Economic growth in the Middle East and North Africa (MENA) region is expected to rebound to 4% in 2025, but will hinge on a phase out of oil production cuts and headwinds subsiding, including from conflicts, stated the International Monetary Fund (IMF).
Growth in the region will remain “sluggish” at 2.1% in 2024, according to the IMF’s latest Regional Economic Outlook, launched in Dubai, lower than earlier projections as geopolitical and macroeconomic factors weigh.
The IMF cautioned that risks to the outlook for the whole region, including the Caucasus and Central Asia, “remain tilted to the downside,” and called for an acceleration of structural reforms, including in governance and labour markets, to lift prospects for medium term growth.
For 2024, the IMF has revised MENA’s growth estimate downwards by 0.6% from April’s report, mainly due to the extension of the Gaza conflict and further extensions of OPEC+ voluntary oil production cuts.
Jihad Azour, the IMF’s director for the Middle East and Central Asia department, told Reuters that the “good news” was that inflation was gradually being brought under control across the region, and expected to average the 3% target rate in 2024, except Egypt, Iran and Sudan.
“However, the outlook varies considerably across the MENA region, with oil exporting countries expected to cope better with potential risks, supported by strong non-oil sector growth,” Azour added.
Amid lower oil prices and production in 2024, non-oil growth in the Gulf Cooperation Council (GCC) region, has mostly outperformed overall growth as government-led investment programmes help drive domestic demand.

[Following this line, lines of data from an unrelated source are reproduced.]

-- ==== Sys2Proof/Machine/Core.lean ====
section
/-! DEFINITION. The machine as the host sees it. -/

def Sys2Proof.core : Host.Core :=
  { State := Sys2Proof.Machine.State
    Fault := Sys2Proof.Machine.Fault
    Refusal := Sys2Proof.Machine.Refusal
    step := Sys2Proof.Machine.step
    reset := Sys2Proof.Machine.State.reset }
end

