-- ==== Sys2Proof/Tests/Slice0.lean ====
section
/-! SUPPORT. Tests. Every expected result is the spec's: a row of spec/95_test_vectors.md, named in the comment, or the
arithmetic of a rule. The last part shows, for every statement with hypotheses, a state and operands that meet them. -/

namespace Sys2Proof.Tests

open Sys2Proof.Machine

/-- A Running core of the default width with a program, a program counter, an input and a cursor. -/
def st (p : List Int) (pc : Nat) (inp : List Int) (ic : Nat) : State :=
  { width := .bits 64, mem := Memory.ofList p, pc := pc, run := .running, fault := none, ic := ic, inp := inp, out := [] }

/-- The next state, if there is one. -/
def nextOf : Host.Outcome State Fault Refusal → Option State
  | .next t => some t
  | .fault _ => none
  | .refused _ => none

/-- A next state with a property that was computed. -/
theorem exists_next {o : Host.Outcome State Fault Refusal} {q : State → Bool} (h : (nextOf o).any q = true) :
    ∃ t, o = .next t ∧ q t = true := by
  cases o with
  | next t => exact ⟨t, rfl, by simpa [nextOf] using h⟩
  | fault r => simp [nextOf] at h
  | refused r => simp [nextOf] at h

def wmax : Int := 9223372036854775807
def wmin : Int := -9223372036854775808

/-! ### Well-formedness: the one check refuses a word the width cannot hold -/

/-- 90001 > 2^15 - 1: not a word of 16 bits, but one of 17. -/
theorem test_wf_refuses_too_wide : Instr.wf (.bits 16) (.add 0 0 9 0) = false := by decide
theorem test_wf_accepts_wider_width : Instr.wf (.bits 18) (.add 0 0 9 0) = true := by decide
theorem test_wf_refuses_above_wmax : Instr.wf (.bits 64) (.halt 92233720368547758) = false := by decide
theorem test_wf_accepts_unbounded : Instr.wf .unbounded (.halt 92233720368547758) = true := by decide

/-! ### Decoding: words written out digit by digit from spec/30_encoding.md R84, `x d m1 m0 opcode` -/

/-- x = 8, d = 7, m1 = 1, m0 = 0, opcode 01. -/
theorem test_decode_add : decode 870001 = .ok (.add 0 0 7 8) := by decide
/-- 01002: m1 = 1, m0 = 0, opcode 02 (section 6, the source's own). -/
theorem test_decode_mul : decode 1002 = .ok (.mul 0 1 0 0) := by decide
/-- x = 5, d = 2, opcode 03: V51's digit, and one above. -/
theorem test_decode_in : decode 5203 = .ok (.inp 2 5) := by decide
/-- x = 1, m0 = 0, opcode 04 (V18). -/
theorem test_decode_out : decode 1004 = .ok (.out 0 1) := by decide
/-- 12399 mod 100 = 99 (V10). -/
theorem test_decode_halt : decode 12399 = .ok (.halt 123) := by decide
/-- V13: -99 is no halt. -/
theorem test_decode_negative : decode (-99) = .error .negativeWord := by decide
/-- V9: opcode 5 is unregistered whatever its digits. -/
theorem test_decode_unregistered : decode 205 = .error (.unregisteredOpcode 5) := by decide
/-- R103: the twelve canonical words are their own encodings. -/
theorem test_canonical_words : [1, 101, 1001, 1101, 2, 102, 1002, 1102, 3, 4, 104, 99].map
    (fun w => (decode w).toOption.map encode) =
    [some 1, some 101, some 1001, some 1101, some 2, some 102, some 1002, some 1102, some 3, some 4, some 104, some 99] := by
  decide
/-- R107 with section 6: `MUL [4], #3, @4` is `1002, 4, 3, 4`. -/
theorem test_assemble_mul : assembleLine (.mul (.pos 4) (.imm 3) 4) = [1002, 4, 3, 4] := by decide

/-- The opcode table's OUT row, `match` 4, read as a number. -/
theorem test_table_word : decodeTableWord 8 4 = some (.out 0 0) := by decide
/-- ... is the first instruction a core runs when it is placed after reset: OUT [0] emits cell 0, its own word. -/
theorem test_table_word_runs : (nextOf (step (State.reset.withFetchWord 8 4))).map (fun t => (t.out, t.pc)) = some ([4], 2) := by
  decide

/-! ### One step of each instruction -/

/-- V21: `ADD [5], #-4, @5`: 37 + (-4), source and destination the same cell. -/
theorem test_add_same_cell : (nextOf (step (st [1001, 5, -4, 5, 99, 37] 0 [] 0))).map (fun t => (t.mem.get 5, t.pc)) =
    some (33, 4) := by decide
/-- V26: WMIN + (-1) overflows. -/
theorem test_add_overflow : (nextOf (step (st [1, 5, 6, 0, 99, wmin, -1] 0 [] 0))).map (fun t => (t.fault, t.mem.get 0)) =
    some (some ⟨.overflow, 0, 1⟩, 1) := by decide
/-- T1: `MUL [3], [11], @0` in the middle of a program. -/
theorem test_mul_step : (nextOf (step (st [1, 9, 10, 70, 2, 3, 11, 0, 99, 30, 40, 50] 4 [] 0))).map
    (fun t => (t.mem.get 0, t.pc, t.run)) = some (3500, 8, .running) := by decide
/-- V40: (-2^62) * 2 = WMIN fits. -/
theorem test_mul_wmin_fits : (nextOf (step (st [1102, -4611686018427387904, 2, 0, 99] 0 [] 0))).map
    (fun t => (t.mem.get 0, t.run)) = some (wmin, .running) := by decide
/-- T5: the second value of the input, over a cell behind pc. -/
theorem test_in_step : (nextOf (step (st [3, 0, 3, 1, 99] 2 [5, 6] 1))).map (fun t => (t.mem.get 1, t.ic, t.pc)) =
    some (6, 2, 4) := by decide
/-- V44: a bad destination, the value consumed (decision D8). -/
theorem test_in_bad_destination : (nextOf (step (st [3, 7, 99] 0 [5] 0))).map (fun t => (t.fault, t.ic)) =
    some (some ⟨.outOfBounds, 0, 7⟩, 1) := by decide
/-- V53: `OUT #-7`. -/
theorem test_out_immediate : (nextOf (step (st [104, -7, 99] 0 [] 0))).map (fun t => (t.out, t.pc)) = some ([-7], 2) := by
  decide
/-- V56: a negative Position address is not wrapped. -/
theorem test_out_negative_address : (nextOf (step (st [4, -2, 99] 0 [] 0))).map (fun t => (t.fault, t.out)) =
    some (some ⟨.outOfBounds, 0, -2⟩, []) := by decide
/-- V69: the shortest halting program; pc stays. -/
theorem test_halt_step : (nextOf (step (st [99] 0 [] 0))).map (fun t => (t.run, t.pc)) = some (.halted, 0) := by decide
/-- V11 with R212: after a halt the host is given the memory, as loaded. -/
theorem test_halt_collect : execute State.reset [199, 1, 2] [] = some (.finished [199, 1, 2] []) := by decide
/-- V60: the empty program does not halt. -/
theorem test_empty_program : execute State.reset [] [] = some (.failed ⟨.outOfBounds, 0, 0⟩ []) := by decide
/-- V7 and V8: the first fault met in the order mode, read, next parameter. -/
theorem test_fault_order :
    (nextOf (step (st [2001, 50, 6, 7, 99] 0 [] 0))).map State.fault = some (some ⟨.outOfBounds, 0, 50⟩) ∧
    (nextOf (step (st [201, 5, 60, 7, 99, 1] 0 [] 0))).map State.fault = some (some ⟨.invalidParameterMode, 0, 2⟩) := by
  decide
/-- R160: the codes. -/
theorem test_fault_code : (nextOf (step (st [3, 0, 99] 0 [] 0))).map faultCode = some 4 := by decide

/-! ### Witnesses: for each statement with hypotheses, what meets them, clause by clause -/

/-- `ADD [5], [6], @7` with 20 and 22. -/
def sAdd : State := st [1, 5, 6, 7, 99, 20, 22, 0] 0 [] 0
/-- The same core, Halted. -/
def sHalted : State := { sAdd with run := .halted }

theorem witness_EncodeOfDecode : decode 1002 = .ok (.mul 0 1 0 0) := by decide

theorem witness_FieldsAreDecimalDigits : (0 : Int) ≤ 91101 ∧ decode 91101 = .ok (.add 1 1 9 0) := by decide

theorem witness_ShortWordsArePosition : (2 : Nat) ≤ (2 : Digit).val ∧ (99 : Nat) < 10 ^ (0 + 2) ∧ (999 : Nat) < 10 ^ (1 + 2) := by
  decide

/-- Digits 0, 1, 2 and 9. -/
theorem witness_ParameterModeIsItsDigit : 1002 / 10 ^ (0 + 2) % 10 = 0 ∧ 1002 / 10 ^ (1 + 2) % 10 = 1 ∧
    2 ≤ 201 / 10 ^ (0 + 2) % 10 ∧ 2 ≤ 901 / 10 ^ (0 + 2) % 10 ∧ 0 ∉ addDescriptor.writeParameterIndices := by decide

/-- A halt word, and words of opcodes 0 and 98. -/
theorem witness_LookupIsTheTable : (∀ w ∈ [99, 199, 0, 298], (st [w] 0 [] 0).run = .running ∧
    (st [w] 0 [] 0).pc < (st [w] 0 [] 0).mem.len ∧ (st [w] 0 [] 0).mem.get (st [w] 0 [] 0).pc = w) ∧
    (99 % 100 = 99 ∧ 199 % 100 = 99) ∧ (0 % 100 ≠ 99 ∧ lookup (0 % 100) = none) ∧
    (298 % 100 ≠ 99 ∧ lookup (298 % 100) = none) := by decide

/-- Addresses -1 and 3 outside, 0 and 2 inside three cells; a Position read whose first read succeeds. -/
theorem witness_EveryReadIsChecked : ((-1 : Int) < 0 ∧ ((Memory.ofList [7, 0, -1]).len : Int) ≤ 3) ∧
    ((0 : Int) ≤ 0 ∧ (2 : Int) < (Memory.ofList [7, 0, -1]).len) ∧ memRead (Memory.ofList [7, 0, -1]) 1 = .ok 0 ∧
    0 ∈ inDescriptor.writeParameterIndices ∧ 0 ∉ outDescriptor.writeParameterIndices ∧ modeOfDigit 1 = some .immediate := by
  decide

/-- A failing first read, one that succeeds, and raw values 7 and -1 outside three cells. -/
theorem witness_OperandModes : (0 ∉ outDescriptor.writeParameterIndices ∧ modeOfDigit 0 = some .position) ∧
    memRead (Memory.ofList [7, 0, -1]) 3 = .error ⟨.outOfBounds, 3⟩ ∧
    memRead (Memory.ofList [7, 0, -1]) 1 = .ok 0 ∧
    (memRead (Memory.ofList [7, 0, -1]) 0 = .ok 7 ∧ ((Memory.ofList [7, 0, -1]).len : Int) ≤ 7) ∧
    (memRead (Memory.ofList [7, 0, -1]) 2 = .ok (-1) ∧ (-1 : Int) < 0) := by decide

theorem witness_WriteChangesOneCell : ((-1 : Int) < 0 ∧ ((Memory.ofList [7, 0, -1]).len : Int) ≤ 3) ∧
    (0 : Int) ≤ 0 ∧ (2 : Int) < (Memory.ofList [7, 0, -1]).len := by decide

theorem witness_DestinationDigitIgnored : 2 ∈ addDescriptor.writeParameterIndices ∧ DestIs sAdd 2 7 ∧
    resolveParam addDescriptor (st [1101, 1, 2] 0 [] 0) 2 0 = .error ⟨.outOfBounds, 3⟩ := by decide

However, MENA-based oil importers remain more vulnerable to ongoing conflicts and high financing needs.
“Even as these issues gradually abate, uncertainty remains high and structural gaps will likely hold back productivity growth in many economies over the forecast horizon,” the IMF report noted.
The IMF has approved USD 13.4 billion in new funding to Middle East and Central Asian countries since January 2024, including for programmes in Egypt, Jordan and Pakistan. However, the apex global monetary body once again warned of a “dire situation” in war-hit Palestine and Lebanon.

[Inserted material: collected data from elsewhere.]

/-- R26, R80 to R82, R255: with a busy time of `lag` later transactions (log entry 3), a command whose operand and
device checks pass leaves the unit busy and changes nothing yet, a DEVUPD that will raise E_ALLOC included (log entry
4: that error comes when the command completes); while it is busy a read of ID, STATUS, LASTERR or ERRINFO answers, a
read of FLAGS answers a lower bound of the FLAGS after the command (SAT may be set already: log entry 5), and every
other access is refused with E_BUSY and is not queued; the last of those transactions is followed by the command.  A
bridge's access is that of its word (EveryVisibleTransactionCompletes). -/
def Obligations.BusyUnitAnswersFiveReadsAndRefusesTheRest : Prop :=
  (∀ (s : State) (w : Word) (i : Instr) (lag : Nat) (rest : List HostOp),
    s.cfg.ok = true → s.running = none → s.host = .write 0x0005 w (lag + 1) :: rest → decode w = .ok i →
    operandsExist i s → (touchesLine i → s.devok = true) →
    step s = .next { s with host := rest, resp := some (.writeDone false), running := some ⟨i, lag + 1⟩ }) ∧
  (∀ (s : State) (r : Running) (op : HostOp) (rest : List HostOp),
    s.cfg.ok = true → s.running = some r → s.host = op :: rest →
    let after : State → Host.Outcome State Fault Refusal := fun t =>
      if r.left ≤ 1 then exec r.instr t else .next { t with running := some ⟨r.instr, r.left - 1⟩ }
    (op = .read 0x0000 → step s = after { s with host := rest, resp := some (.readDone 0x42510007 false) }) ∧
    (op = .read 0x0001 → step s = after
      { s with host := rest, resp := some (.readDone
        (BitVec.ofNat 32 (1 + (if s.devok then 2 else 0) + (if s.cmdok then 4 else 0))) false) }) ∧
    (op = .read 0x0002 → ∃ b : Bool,
      step s = after
        { s with host := rest, polls := s.polls + 1, flags := if b then s.flags ||| 1 else s.flags
                 resp := some (.readDone ((if b then s.flags ||| 1 else s.flags).setWidth 32) false) } ∧
      (b = true → ∃ t, exec r.instr { s with host := rest } = .next t ∧ t.sat = true)) ∧
    (op = .read 0x0003 → step s = after
      { s with host := rest, resp := some (.readDone (s.lasterr.elim 0 fun e => BitVec.ofNat 32 e.code) false) }) ∧
    (op = .read 0x0004 → step s = after { s with host := rest, resp := some (.readDone s.errinfo false) }) ∧
    (∀ a, op = .read a → 5 ≤ a.toNat → step s = after
      { s with host := rest, resp := some (.readDone 0 true), flags := s.flags ||| 128, lasterr := some .busy,
               errinfo := BitVec.ofNat 32 a.toNat }) ∧
    (∀ a w lag, op = .write a w lag → step s = after
      { s with host := rest, resp := some (.writeDone true), flags := s.flags ||| 128, lasterr := some .busy,
               errinfo := BitVec.ofNat 32 (a.toNat + 0x80000000) }))

/-- R20, R21, R23 to R36, R73: what an idle unit's registers answer to a read; nothing else changes.  CAP3 of an
instance whose DL_SLACK needs more than 16 bits is a free value (log entry 1). -/
def Obligations.IdleReadsReturnTheRegisters : Prop :=
  ∀ (s : State) (a : BitVec 16) (rest : List HostOp),
    s.cfg.ok = true → s.running = none → s.host = .read a :: rest →
    let gives : Word → Prop := fun w => step s = .next { s with host := rest, resp := some (.readDone w false) }
    let n := a.toNat
    (n = 0x0000 → gives 0x42510007) ∧
    (n = 0x0001 → gives (BitVec.ofNat 32 ((if s.devok then 2 else 0) + (if s.cmdok then 4 else 0)))) ∧
    (n = 0x0002 → gives (s.flags.setWidth 32)) ∧
    (n = 0x0003 → gives (s.lasterr.elim 0 fun e => BitVec.ofNat 32 e.code)) ∧
    (n = 0x0004 → gives s.errinfo) ∧
    (n = 0x0005 → gives 0) ∧
    (n = 0x0006 → gives s.msel) ∧
    (n = 0x0007 → gives s.maddr) ∧
    (n = 0x0009 → gives (BitVec.ofNat 32 (s.cfg.blockMax + s.cfg.nchMax * 65536))) ∧
    (n = 0x000A → gives (BitVec.ofNat 32 (s.cfg.pvN + s.cfg.pvOsamp * 65536))) ∧
    (n = 0x000B → gives (BitVec.ofNat 32 s.cfg.dmWords)) ∧
    (n = 0x000C → ∃ w, gives w ∧
      (s.cfg.dlSlack < 65536 → w = BitVec.ofNat 32 (s.cfg.rmsWin + s.cfg.dlSlack * 65536))) ∧
    (∀ k, k < 16 → n = 0x0010 + k → gives (s.getV k)) ∧
    (∀ k, k < 8 → n = 0x0020 + k → gives (s.getX k)) ∧
    (∀ k, k < 32 → n = 0x0040 + k → gives (s.dlReq k)) ∧
    (∀ k, k < 32 → n = 0x0060 + k → gives (s.dlBase k)) ∧
    (∀ k, k < 32 → n = 0x0080 + k → gives (s.dlLen k)) ∧
    (∀ p sp w, paramSpec s.cfg p = some sp → s.ps[p]? = some w → n = 0x0100 + p → gives w) ∧
    (∀ p sp w, paramSpec s.cfg p = some sp → s.pa[p]? = some w → n = 0x0200 + p → gives w) ∧
    (∀ f, f < 16 → n = 0x0300 + 4 * f → gives (s.z1 f)) ∧
    (∀ f, f < 16 → n = 0x0301 + 4 * f → gives (s.z2 f)) ∧
    (∀ f, f < 16 → n = 0x0302 + 4 * f → gives (s.yLast f)) ∧
    (n = 0x0340 → gives s.pv.cnt) ∧
    (n = 0x0341 → gives s.pv.mute) ∧
    (n = 0x0342 → gives s.env.last) ∧
    (n = 0x0343 → gives s.env.gain) ∧
    (n = 0x0344 → gives s.env.pos) ∧
    (n = 0x0345 → gives (s.env.sum.setWidth 32)) ∧
    (n = 0x0346 → gives ((s.env.sum >>> 32).setWidth 32))

/-- R20, R21, R30, R33, R34, R74: what a write to a plain register of an idle unit stores; FLAGS is
write-one-to-clear. -/
def Obligations.IdleWritesStoreTheWord : Prop :=
  ∀ (s : State) (a : BitVec 16) (w : Word) (lag : Nat) (rest : List HostOp),
    s.cfg.ok = true → s.running = none → s.host = .write a w lag :: rest →
    let gives : State → Prop := fun t => step s = .next { t with host := rest, resp := some (.writeDone false) }
    let n := a.toNat
    (n = 0x0002 → gives { s with flags := s.flags &&& ~~~(w.setWidth 8) }) ∧
    (n = 0x0006 → gives { s with msel := w }) ∧
    (n = 0x0007 → gives { s with maddr := w }) ∧
    (∀ k : Fin 16, n = 0x0010 + k → gives { s with v := s.v.set k w }) ∧
    (∀ k : Fin 8, n = 0x0020 + k → gives { s with x := s.x.set k w }) ∧
    (∀ k : Fin 32, n = 0x0040 + k → gives { s with dlreq := s.dlreq.set k w })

“Lebanon and Palestine are in a dire situation. In the case of Lebanon, more than one-quarter of the Lebanese population is displaced,” Azour told The National during a separate interview.
The Gaza conflict has devastated Palestine’s economy, with infrastructure, housing and schools destroyed. More than 43,100 people have died, with thousands more injured, since the war began between Hamas and Israel on October 7, 2023.

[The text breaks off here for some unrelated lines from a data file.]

/-! ### setOnePole -/

@[simp] theorem State.setOnePole_cfg (s : State) (f : Nat) (n1 y : Word) :
    (s.setOnePole f n1 y).cfg = s.cfg := rfl
@[simp] theorem State.setOnePole_host (s : State) (f : Nat) (n1 y : Word) :
    (s.setOnePole f n1 y).host = s.host := rfl
@[simp] theorem State.setOnePole_resp (s : State) (f : Nat) (n1 y : Word) :
    (s.setOnePole f n1 y).resp = s.resp := rfl
@[simp] theorem State.setOnePole_epoch (s : State) (f : Nat) (n1 y : Word) :
    (s.setOnePole f n1 y).epoch = s.epoch := rfl
@[simp] theorem State.setOnePole_polls (s : State) (f : Nat) (n1 y : Word) :
    (s.setOnePole f n1 y).polls = s.polls := rfl
@[simp] theorem State.setOnePole_running (s : State) (f : Nat) (n1 y : Word) :
    (s.setOnePole f n1 y).running = s.running := rfl
@[simp] theorem State.setOnePole_devok (s : State) (f : Nat) (n1 y : Word) :
    (s.setOnePole f n1 y).devok = s.devok := rfl
@[simp] theorem State.setOnePole_cmdok (s : State) (f : Nat) (n1 y : Word) :
    (s.setOnePole f n1 y).cmdok = s.cmdok := rfl
@[simp] theorem State.setOnePole_flags (s : State) (f : Nat) (n1 y : Word) :
    (s.setOnePole f n1 y).flags = s.flags := rfl
@[simp] theorem State.setOnePole_lasterr (s : State) (f : Nat) (n1 y : Word) :
    (s.setOnePole f n1 y).lasterr = s.lasterr := rfl
@[simp] theorem State.setOnePole_errinfo (s : State) (f : Nat) (n1 y : Word) :
    (s.setOnePole f n1 y).errinfo = s.errinfo := rfl
@[simp] theorem State.setOnePole_msel (s : State) (f : Nat) (n1 y : Word) :
    (s.setOnePole f n1 y).msel = s.msel := rfl
@[simp] theorem State.setOnePole_maddr (s : State) (f : Nat) (n1 y : Word) :
    (s.setOnePole f n1 y).maddr = s.maddr := rfl
@[simp] theorem State.setOnePole_v (s : State) (f : Nat) (n1 y : Word) :
    (s.setOnePole f n1 y).v = s.v := rfl
@[simp] theorem State.setOnePole_x (s : State) (f : Nat) (n1 y : Word) :
    (s.setOnePole f n1 y).x = s.x := rfl
@[simp] theorem State.setOnePole_dlreq (s : State) (f : Nat) (n1 y : Word) :
    (s.setOnePole f n1 y).dlreq = s.dlreq := rfl
@[simp] theorem State.setOnePole_dlbase (s : State) (f : Nat) (n1 y : Word) :
    (s.setOnePole f n1 y).dlbase = s.dlbase := rfl
@[simp] theorem State.setOnePole_dllen (s : State) (f : Nat) (n1 y : Word) :
    (s.setOnePole f n1 y).dllen = s.dllen := rfl
@[simp] theorem State.setOnePole_ps (s : State) (f : Nat) (n1 y : Word) :
    (s.setOnePole f n1 y).ps = s.ps := rfl
@[simp] theorem State.setOnePole_pa (s : State) (f : Nat) (n1 y : Word) :
    (s.setOnePole f n1 y).pa = s.pa := rfl
@[simp] theorem State.setOnePole_bqz1 (s : State) (f : Nat) (n1 y : Word) :
    (s.setOnePole f n1 y).bqz1 = s.bqz1.setIfInBounds f n1 := rfl
@[simp] theorem State.setOnePole_bqz2 (s : State) (f : Nat) (n1 y : Word) :
    (s.setOnePole f n1 y).bqz2 = s.bqz2 := rfl
@[simp] theorem State.setOnePole_bqy (s : State) (f : Nat) (n1 y : Word) :
    (s.setOnePole f n1 y).bqy = s.bqy.setIfInBounds f y := rfl
@[simp] theorem State.setOnePole_pv (s : State) (f : Nat) (n1 y : Word) :
    (s.setOnePole f n1 y).pv = s.pv := rfl
@[simp] theorem State.setOnePole_env (s : State) (f : Nat) (n1 y : Word) :
    (s.setOnePole f n1 y).env = s.env := rfl
@[simp] theorem State.setOnePole_xbuf (s : State) (f : Nat) (n1 y : Word) :
    (s.setOnePole f n1 y).xbuf = s.xbuf := rfl
@[simp] theorem State.setOnePole_ybuf (s : State) (f : Nat) (n1 y : Word) :
    (s.setOnePole f n1 y).ybuf = s.ybuf := rfl
@[simp] theorem State.setOnePole_dm (s : State) (f : Nat) (n1 y : Word) :
    (s.setOnePole f n1 y).dm = s.dm := rfl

“The conflict had a major impact on Palestine, on Lebanon, relative impact on other neighbouring countries, Jordan, Egypt, and indirect impact on the rest of the region through trade and through oil and gas,” Azour observed.
In the first half of 2024, Gaza’s GDP fell by about 86%, while the occupied West Bank’s first-half GDP declined by 25%, the IMF said. The conflict, also involving Hezbollah, damaged Lebanon’s economy as well, with analysts projecting the country’s economy to contract by up to 25% by the year-end.
Vital sectors of Lebanon’s economy from agriculture to tourism are destroyed and critical infrastructure has been damaged as the conflict rages on.
Lebanon was already grappling with what the World Bank has called one of the worst global financial crises since the middle of the 19th century. The government defaulted on about USD 31 billion of Eurobonds in March 2020, with its currency sinking more than 90% against the dollar on the black market.
The country has yet to enforce critical structural and financial reforms required to unlock USD 3 billion of assistance from the IMF, as well as billions in aid from other international donors.
In Egypt, more than 70% of the revenue of the Suez Canal was cancelled amounting to USD 5-6 billion because of the trade uncertainty, arising due to the Gaza crisis and the resultant Houthi activities on the Red Sea.
“However, the Arab world’s most populous country is moving forward with its reform programme, which is gradually helping reduce inflation, and we hope that next year, it will bring more growth,” Azour said.
The IMF approved an initial loan of USD 3 billion to Egypt in 2022, before increasing it to USD 8 billion in March 2024. Cairo was required to enact certain reforms, including introducing a free-floating currency exchange regime, reducing food subsidies, tightening monetary policy and enhancing private sector competition.